§ **RECORD EXCERPTS**:
/-- A guard band stops a released request's grant at a PC slice (R301): its group is not continuing, and it is not one of the two CLASS 1
RDs released before the guard band began. -/
def State.guardStops (s : State) (k x : Nat) (f : Flight) : Bool :=
  s.gateEn && decide (x < 64) && f.req != 39 && s.inGuard s.now && !s.continuing (s.groupOf (s.chargeTenant f)) (s.slotAt s.now) &&
    !(hOp f.hdr == opRD && hCls f.hdr == 1 && decide (s.guardGrants k x < 2) && (match f.stage with
      | .released t => decide (t < s.guardStart) | _ => false))

/-- A request presented to a PC slice, of a group the current slot does not admit, stays presented and is not granted (R301). -/
def State.gateStops (s : State) (k x : Nat) (f : Flight) : Bool :=
  s.guardStops k x f || (s.gateEn && decide (x < 64) && f.req != 39 && !s.admits (s.groupOf (s.chargeTenant f)) (s.slotAt s.now))

/-- The requests a slice may grant this tick, by requester. -/
def State.candidates (s : State) (k x : Nat) : List Flight :=
  (List.range 40).filterMap fun r => (s.presents k x r).bind fun f => if s.gateStops k x f then none else some f

/-- The first requester of highest priority at or after the pointer, wrapping at 40 (R163). -/
def rrPick (prio : Nat → Nat) (rr : Nat) (rs : List Nat) : Option Nat :=
  let best := rs.foldl (fun a r => max a (prio r)) 0
  let top := rs.filter fun r => prio r == best
  ((List.range 40).map fun n => (rr + n) % 40).find? fun r => top.contains r

/-- The hold in force on a slice (R169, R170). -/
def State.holdOn (s : State) (k x : Nat) : Option Hold := s.holds.findSome? fun e => match e.2 with
  | some h => if h.k == k && h.pc == x then some h else none
  | none => none

/-- decide (R163, R170, R302): the requester granted this tick, and the slice afterwards. -/
def State.decide_ (s : State) (k x : Nat) (p : List Flight) : Option Nat × Slice :=
  let sl := s.slice k x
  -- a priority written in this tick counts from the next (R165)
  let prio (r : Nat) := s.rd0 F.ARB_REQ.PRIO r
  let rs := p.map (·.req)
  match s.holdOn k x with
  | some h =>
    let c1 := (p.filter fun f => hCls f.hdr == 1 && f.req != h.req).map (·.req)
    if c1 ≠ [] then (rrPick prio sl.rr c1, sl)
    else if rs.contains h.req then (some h.req, sl) else (none, sl)
  | none =>
    -- R302: while gated, a PC slice contests every grant
    let goesOn := (!s.gateEn || decide (64 ≤ x)) && (match sl.owner with
      | some o => rs.contains o && decide (sl.lines < sl.limit) | none => false)
    if goesOn then (sl.owner, sl)
    else match rrPick prio sl.rr rs with
      | none => (none, { sl with owner := none })
      | some r => (some r, { sl with owner := some r, lines := 0, limit := s.rd F.ARB_REQ.BURST r, rr := (r + 1) % 40 })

§ **EXERCISE REQUIREMENTS**: Filter the data down to the lines that contain the string "priority", and copy them.

§ **EXPECTED OUTPUT**:
/-- The first requester of highest priority at or after the pointer, wrapping at 40 (R163). -/
  -- a priority written in this tick counts from the next (R165)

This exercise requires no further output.